### Data supplied
########################################
-- ==== Sys2Proof/Machine/Agent.lean ====
section
/-! DEFINITION. The home slice as agents meet it: directory entries (R319, R320), victims (R329), the reads and writes of
stacks and packages with their errors (R347 to R352, R371), and the ARD and AWR rows of R325 performed at once over a line
that is still (R318, R334, R346; log 141). -/

namespace Sys2Proof.Machine

/-- The line has no holders (R320). -/
def LLine.noHolders (l : LLine) : Bool := !l.ptr && l.holders = 0

/-- The owner of a line in pointer form (R319). -/
def LLine.owner (l : LLine) : Option Nat := if l.ptr then some l.holders else none

/-- Cores that a snoop of the line goes to: one in pointer form, all 8 of each marked cluster in vector form (R320). -/
def LLine.targets (l : LLine) : List Nat :=
  if l.ptr then [l.holders] else (List.range 384).filter (fun k => l.holders.testBit (k / 8))

def setBit (n i : Nat) : Nat := if n.testBit i then n else n + 2 ^ i

/-- Add a holder (R320): pointer form for the only core, vector form from the second on. -/
def LLine.addHolder (l : LLine) (k : Nat) : LLine :=
  if l.noHolders then { l with ptr := true, holders := k }
  else if l.ptr then
    (if l.holders = k then l else { l with ptr := false, holders := setBit (setBit 0 (l.holders / 8)) (k / 8) })
  else { l with holders := setBit l.holders (k / 8) }

def LLine.noOne (l : LLine) : LLine := { l with ptr := false, holders := 0 }

/-- An entry as a line gets it from I: no data, no holders. -/
def LLine.fresh (l : LLine) : LLine :=
  { l.noOne with st := .s, dirty := false, chk := false, sect := 0, resolved := false, data := List.replicate 128 0 }

/-- Is a value line held by one owner that may have written (R321)? -/
def LLine.owned (l : LLine) : Bool := l.st = .e || l.st = .m

/-- LLC set of a line (R317). -/
def llcSet (line : Nat) : Nat := Nat.xor (line % 32768) (line / 32768 % 32768)

def State.dnSend (s : State) (k line : Nat) (b : DnBody) : State :=
  { s with dn := s.dn ++ [{ core := k, line := line, body := b }] }

/-- Count an LLC event of R340 or a DIR event of R341. -/
def State.llcCount (s : State) (line off : Nat) : State := s.addCount .llc (homeDie line) off 1

def State.bumpClock (s : State) (die : Nat) : State :=
  s.setSlice die { s.slice die with clock := (s.slice die).clock + 1 }

/-- Elements of the masked sectors of a delta. -/
def deltaElems (t : DType) (mask : BitVec 4) (d : List Byte) : List (Nat × Word) :=
  let n := DType.bytes t
  (List.range (128 / n)).filterMap (fun e =>
    if mask.getLsbD (n * e / 32) then some (e, BitVec.ofNat 32 (leAt d (n * e) n)) else none)

/-- A delta that the operation in progress cannot absorb, as an AADD of its own type (R324). -/
def asAadd (t : DType) (mask : BitVec 4) (d : List Byte) : LReq := .aadd .marble t (deltaElems t mask d)

/-- Sectors of a write's bytes, and those it covers whole. -/
def writtenSectors (bs : List (Nat × Byte)) : BitVec 4 := sectorsOf (bs.map (·.1))
def wholeSectors (bs : List (Nat × Byte)) : BitVec 4 :=
  (List.range 4).foldl (fun m i =>
    if (List.range 32).all (fun j => bs.any (·.1 = 32 * i + j)) then m ||| BitVec.ofNat 4 (2 ^ i) else m) 0

/-- Add a delta into a RED line (R314, R325). -/
def LLine.absorb (l : LLine) (t : DType) (mask : BitVec 4) (d : List Byte) : LLine :=
  { l with sect := l.sect ||| mask, data := addDelta t mask l.data d }

/-- The request has read HBM or not (R340): MISS or HIT. -/
def State.countServed (s : State) (line : Nat) (read : Bool) : State := s.llcCount line (if read then 0x808 else 0x804)

/-- Sectors of a line that a read still queued will bring: no write of them has been queued since (R348). -/
def askedSectors (line : Nat) : BitVec 4 → List NReq → BitVec 4
  | m, [] => m
  | m, r :: rs =>
    askedSectors line (if r.line ≠ line then m else if r.write then m &&& ~~~r.sect else m ||| r.sect) rs

/-- A read request goes to the narrow path (R347); sectors that a queued read brings are served by that read (R348). -/
def State.hbmAsk (s : State) (line : Nat) (sect : BitVec 4) (merge : Bool) : State :=
  let need := sect &&& ~~~(askedSectors line 0 s.hbm.nreq)
  if need = 0 then s
  else { s with hbm := { s.hbm with nreq := s.hbm.nreq ++
    [{ line := line, sect := need, write := false, merge := merge, since := s.now }] } }

/-- The controller accepts a write of valid sectors (R317, R326, R327); `merge` says that a merge wrote it (R328). -/
def State.hbmPut (s : State) (line : Nat) (sect : BitVec 4) (data : List Byte) (merge : Bool) : State :=
  if sect = 0 then s
  else
    let t := s.hbmWrite line sect data
    { t with hbm := { t.hbm with nreq := t.hbm.nreq ++
      [{ line := line, sect := sect, write := true, merge := merge, since := t.now }] } }

/-- A request for a line that reaches its narrow path is performed at once: no request waits at its pseudo-channel, and
the path is not in hold (R70, R348). A write of another line that came in this very cycle does not hold it up. -/
def State.hbmOpen (s : State) (line : Nat) : Bool :=
  let a := hbmAddr line
  !(s.inHold .narrow (homeDie line)) &&
    s.hbm.nreq.all (fun r => r.issued || (hbmAddr r.line).stack ≠ a.stack || (hbmAddr r.line).pc ≠ a.pc ||
      (r.write && r.since = s.now && r.line ≠ line))

/-- A way of a set that can be taken at once: that of a DEAD line, else a free way (R329). -/
def Slice.openWay (x : Slice) (set : Nat) : Option (Nat × Option LLine) :=
  let ls := x.lines.filter (fun l => llcSet l.line = set)
  match ls.find? (fun l => l.st = .dead && l.op.isNone) with
  | some l => some (l.way, some l)
  | none => ((List.range 16).find? (fun w => ls.all (·.way ≠ w))).map (fun w => (w, none))

/-- The least recently used of some lines of a slice. -/
def lruLine (ls : List LLine) : Option LLine :=
  ls.foldl (fun o l => match o with | none => some l | some m => if l.used < m.used then some l else some m) none

/-- The victim of a set in the order of R329, after DEAD lines and free ways. -/
def Slice.victim (x : Slice) (set : Nat) : Option LLine :=
  let ls := x.lines.filter (fun l => llcSet l.line = set && l.op.isNone && l.queue = [])
  match lruLine (ls.filter (fun l => l.st = .s && l.noHolders)) with
  | some l => some l
  | none =>
    match lruLine (ls.filter (fun l => l.st = .s || l.owned)) with
    | some l => some l
    | none => if x.merges.length < 64 then lruLine (ls.filter (fun l => l.st = .red)) else none

/-- Sectors of a line that read as uncorrectable. -/
def State.badSectors (s : State) (line : Nat) : BitVec 4 :=
  (List.range 4).foldl (fun m i => if s.poisoned (4 * line + i) then m ||| BitVec.ofNat 4 (2 ^ i) else m) 0

/-- The page of an address is open. -/
def State.pageOpen (s : State) (a : HbmAddr) : Bool := Tab.get 0 s.hbm.openPage a.key = a.row + 1

def bitsOf (m : BitVec 4) : Nat := ((List.range 4).filter (fun i => m.getLsbD i)).length

/-- Back-to-back bursts of a pseudo-channel on some sectors of a line (R347): the first opens the page where it is closed,
and every burst that finds it open is a hit (R366, log 142). -/
def State.burst (s : State) (line : Nat) (sect : BitVec 4) (write : Bool) : State :=
  let a := hbmAddr line
  let d := homeDie line
  let n := bitsOf sect
  let t := if s.pageOpen a then s.addCount .narrow d 0x808 n
    else (s.addCount .narrow d 0x80C 1).addCount .narrow d 0x808 (n - 1)
  let u := t.addCount .narrow d (if write then 0x804 else 0x800) n
  { u with hbm := { u.hbm with openPage := Tab.set 0 u.hbm.openPage a.key (a.row + 1) } }

/-- Who reports the errors of a sector: the stack it lies in, or the package of the slow tier (R351, R371; log 144). -/
def eccAt (a : Nat) : Block × Nat :=
  if a < 0x10000000000 then (.hbm, a / 0x1000000000) else (.slowtier, (a - 0x10000000000) / 0x1000000000)

/-- Where corrections in a frame are counted. -/
def eccKey (a : Nat) : Nat := if a < 0x10000000000 then (eccAt a).2 else 16 + (eccAt a).2

/-- A corrected sector (R351, R371): counted, latched, and one event when the frame's corrections reach the limit. -/
def State.correction (s : State) (a : Nat) : State :=
  let (b, n) := eccAt a
  let tick := s.fr.ticks + 1
  let before := if Tab.get 0 s.hbm.corrTick (eccKey a) = tick then Tab.get 0 s.hbm.corrNow (eccKey a) else 0
  let t := (s.addCount b n 0x804 1).latch b n 0x800 (· ||| flag true 22)
  let u := { t with hbm := { t.hbm with
    corrTick := Tab.set 0 t.hbm.corrTick (eccKey a) tick, corrNow := Tab.set 0 t.hbm.corrNow (eccKey a) (before + 1) } }
  let lim := field (u.cfg b n 0x100) 23 16
  if lim ≠ 0 && before + 1 = lim then u.raise b n 0x5002 else u

/-- UNCORR is latched already (MULTI of R365). -/
def State.latchedUncorr (s : State) (a : Nat) : Bool := bit (s.sq (eccAt a).1 (eccAt a).2 0x800) 23

/-- LAST_PC, LAST_SID and LAST_BANK of HBM.ECC (R365); a package's register has no such fields (R397). -/
def lastEcc (a : Nat) : Word :=
  let o := a % 0x1000000000
  if a < 0x10000000000 then place (o / 128 % 32) 16 ||| place (o / 0x300000000) 14 ||| place (o / 32768 % 16) 10 else 0

/-- An uncorrectable sector is read: latched, counted, recorded and reported (R352, R371). -/
def State.reportUncorr (s : State) (a : Nat) : State :=
  let (b, n) := eccAt a
  let m := s.latchedUncorr a
  let t := s.latch b n 0x800 (fun w => (w &&& flag true 22) ||| flag true 23 ||| flag m 21 ||| lastEcc a)
  let u := (t.addCount b n 0x808 1).raise b n 0x5003
  if a < 0x10000000000 then { u with hbm := { u.hbm with lastUncorr := Tab.set 0 u.hbm.lastUncorr n a } }
  else { u with slowUncorr := Tab.set 0 u.slowUncorr n a }

/-- A sector as it is read (R350 to R352): with one symbol in error it is corrected and written back, with more it is
uncorrectable. -/
def State.readSector (s : State) (sector : Nat) : State :=
  if s.poisoned sector then s.reportUncorr (32 * sector)
  else if s.upsetOf sector = 0 then s
  else
    let t := (s.setUpset sector 0).correction (32 * sector)
    let queued := t.hbm.nreq.any (fun r => r.write && r.line = sector / 4 && r.sect.getLsbD (sector % 4))
    if 32 * sector < 0x10000000000 && !queued then t.burst (sector / 4) (BitVec.ofNat 4 (2 ^ (sector % 4))) true else t

/-- Bytes of free values (log 143). -/
def State.freeBytes (s : State) (n : Nat) : List Byte :=
  (List.range n).map (fun i => BitVec.setWidth 8 (Config.freeWord (s.free + i)))

/-- Symbols of a sector come into error (R350). Two are always detected; whether more are, and what the sector then reads,
is free (log 143). -/
def State.strike (s : State) (sector : Nat) (m : BitVec 18) : State :=
  let all := s.upsetOf sector ||| m
  if m = 0 || addrKind s.variant (32 * sector) = .hole then s
  else if symbols all ≤ 2 then s.setUpset sector all
  else if (Config.freeWord s.free).getLsbD 0 then ({ s with free := s.free + 1 } : State).setUpset sector all
  else
    let t := (s.memWrite (32 * sector) (({ s with free := s.free + 1 } : State).freeBytes 32)).setUpset sector
      (if (Config.freeWord s.free).getLsbD 1 then 1 else 0)
    { t with free := s.free + 33 }

/-- The sectors of a line that `p` names. -/
def sectorMask (p : Nat → Bool) : BitVec 4 :=
  (List.range 4).foldl (fun m i => if p i then m ||| BitVec.ofNat 4 (2 ^ i) else m) 0

/-- Sectors of a line that a range of device memory touches. -/
def rangeSectors (line a n : Nat) : BitVec 4 :=
  sectorMask (fun i => a < 128 * line + 32 * (i + 1) && 128 * line + 32 * i < a + n)

/-- Read sectors of a line from its stack at once: the bursts, and the errors found (R347, R350). -/
def State.hbmFetch (s : State) (line : Nat) (sect : BitVec 4) : State :=
  if sect = 0 then s
  else (List.range 4).foldl (fun t i => if sect.getLsbD i then t.readSector (4 * line + i) else t) (s.burst line sect false)

/-- A dead read is counted and recorded (R334): `fault` says whether it faulted. -/
def State.deadRead (s : State) (line : Nat) (fault : Bool) : State :=
  let d := homeDie line
  let t := (s.latch .dir d 0x800 (fun w => w ||| flag true (if fault then 22 else 23))).addCount .dir d 0x804 1
  let x := t.slice d
  let first := x.deadTick ≠ t.fr.ticks + 1
  let u := t.setSlice d { x with
    lastDead := BitVec.ofNat 64 (128 * line + (if fault then 2 ^ 63 else 0)), deadTick := t.fr.ticks + 1 }
  if first && bit (u.cfg .dir d 0x100) 0 then u.raise .dir d 0x5001 else u

/-- DEAD lines of a range (R334). -/
def State.deadIn (s : State) (a n : Nat) : List LLine :=
  if n = 0 then []
  else (upFrom (a / 128) ((a + n - 1) / 128 + 1 - a / 128)).filterMap (fun x => (s.lline x).filter (·.st = .dead))

/-- The fault that an agent's read of a range for a context meets: DEAD_READ_FAULT (R334) or MEM_POISON (R352). -/
def State.bulkFault (s : State) (a n : Nat) : Option (BitVec 16) :=
  if (s.deadIn a n).any (·.chk) then some 0x300B else if s.rangePoison a n then some 0x300C else none

/-- No operation and no message is under way on any line of a range. -/
def State.rangeQuiet (s : State) (a n : Nat) : Bool :=
  n = 0 || (upFrom (a / 128) ((a + n - 1) / 128 + 1 - a / 128)).all s.quiet

/-- A message that asks the slice for an operation of its own. -/
def UpBody.isRequest : UpBody → Bool
  | .rd _ _ => true
  | .own => true
  | .ownFull => true
  | .join _ => true
  | .dead _ => true
  | .wbd _ => false
  | .wbr _ _ _ => false
  | .empty => false
  | .answer _ => false
  | .delta _ _ _ => false
  | .ack => false

/-- A line on which nothing is in progress and of which no copy or answer is under way, so that every copy stands where the
directory says. -/
def State.still (s : State) (line : Nat) : Bool :=
  (match s.lline line with
    | none => true
    | some l => l.op.isNone && l.queue = []) &&
  s.dn.all (fun m => m.line ≠ line) && s.up.all (fun m => m.line ≠ line || m.body.isRequest) &&
  (s.slice (homeDie line)).waitq.all (fun p => p.1 ≠ line) && (s.slice (homeDie line)).late.all (fun p => p.1 ≠ line)

/-- One core of a recall: the INVAL row of R316. A copy that waits for its JOIN to be performed stays with its deltas. -/
def recallOne (q : State × LLine) (k : Nat) : State × LLine :=
  let (s, l) := q
  match (s.core k).l1Find l.line with
  | none => q
  | some x =>
    let t := s.setCore k ((s.core k).l1Drop l.line)
    match x.st with
    | .s => (t, l)
    | .e => (t, l)
    | .m => (t, { l with dirty := true, sect := 0xF, data := x.data })
    | .red => if l.st = .red && l.dt = x.dt then (t.llcCount l.line 0x810, l.absorb x.dt x.valid x.data) else q

/-- One core of a SHARE (R316). -/
def shareOne (q : State × LLine) (k : Nat) : State × LLine :=
  let (s, l) := q
  match (s.core k).l1Find l.line with
  | none => q
  | some x =>
    let t := s.setCore k ((s.core k).l1Put { x with st := .s })
    match x.st with
    | .s => q
    | .e => (t, l)
    | .m => (t, { l with dirty := true, sect := 0xF, data := x.data })
    | .red => q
########################################
### Problem description
A verbatim transcription is required: the first line of the listing, the line containing "def LLine.targets (l", and every line between them.

### Answer section
-- ==== Sys2Proof/Machine/Agent.lean ====
section
/-! DEFINITION. The home slice as agents meet it: directory entries (R319, R320), victims (R329), the reads and writes of
stacks and packages with their errors (R347 to R352, R371), and the ARD and AWR rows of R325 performed at once over a line
that is still (R318, R334, R346; log 141). -/

namespace Sys2Proof.Machine

/-- The line has no holders (R320). -/
def LLine.noHolders (l : LLine) : Bool := !l.ptr && l.holders = 0

/-- The owner of a line in pointer form (R319). -/
def LLine.owner (l : LLine) : Option Nat := if l.ptr then some l.holders else none

/-- Cores that a snoop of the line goes to: one in pointer form, all 8 of each marked cluster in vector form (R320). -/
def LLine.targets (l : LLine) : List Nat :=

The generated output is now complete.